I was up last night weeping about the trail of blood that has been left behind in the aftermath of this current situation. Not just my own minor feeling of betrayal but the pain many others must be feeling, namely a certain family. I was up until about 5am as Jesus walked me back through that original moment of betrayal as a child. The Lord spoke to me that all of the reactions I’ve had to pain from others or even perceived affliction from others were actually reactions from the incident when I was 12 years old. As I allowed the Lord to meet me in that time and space when true anger and rage built a well in my heart and a wall around my spirit… I made a decision. I chose to forgive. I chose to love. To subconciously still be living in that incident 17 years later had been a waste of my heart.

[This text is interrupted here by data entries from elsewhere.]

-- ==== Sys2Proof/Machine/Flags.lean ====
section
/-!
DEFINITION. Status words as they read: the block has no arithmetic flags. STATUS of a command slot, RING_STATUS, FT_STATUS and BENCH_STATE
(`slotStatus`, `ringStatus`, `ftStatus`, `benchState`) stand with their units; here are FCH_STATUS, FEED_FN_STATE and BTU_INVAL_STATUS.
-/
set_option linter.unusedVariables false

namespace Sys2Proof.Machine

/-- FCH_STATUS (R308). -/
def fchStatus (x : FeedChan) : Nat := packFields [(x.cause, 32, 8), (b2n x.prefetching, 7, 1), (x.state, 0, 3)]
/-- FCH_CTL as it reads: the write-only bits read 0 (R307). -/
def fchCtlRead (x : FeedChan) : Nat := packFields [(x.wrap, 12, 4), (x.dir, 8, 2)]
/-- FEED_FN_STATE (R313). -/
def feedFnState (d : Dev) (b f : Nat) : Nat :=
  packFields [((granulesOf d b f).length, 40, 8), ((fnChans d b f).foldl (fun n c => n + 2 ^ c) 0, 0, 16)]
/-- BTU_INVAL_STATUS (R321). -/
def invalStatus (d : Dev) (b : Nat) : Nat := packFields [(b2n (benchOf d b).invalDone, 1, 1), (b2n (benchOf d b).invalBusy, 0, 1)]
/-- PF_FLR_HELD (R321). -/
def flrHeldWord (d : Dev) (b i : Nat) : Nat := ((List.range 64).filter (fun k => (fnOf d b (64 * i + k)).flrHeld)).foldl (fun n k => n + 2 ^ k) 0

end Sys2Proof.Machine
end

To extend mercy is compassion. It’s not our own shallow version of subconscious, self-seeking humanitarianism. True compassion says to a repentant soul: “Jesus poured His mercy on me, and in turn I want to be like Him and extend the same gift to you. He has forgotten my sin and now I will forget yours.” There is grace for the process of forgiveness depending on the depth of the wound inflicted. Jesus is patient as we sort out the dilemmas of our broken hearts. And most importantly, He clearly promises to redeem ALL things. This is where true hope lies. No matter the weight of darkness that surrounds us. No matter the depth of sin we’ve been victimized by. No matter the pain of knowing of we have hurt our loved ones in the greatest ways imaginable….
He is our hope. The only true hope. And one day He will remove pain and destruction and sin and He will wipe it from this planet forever.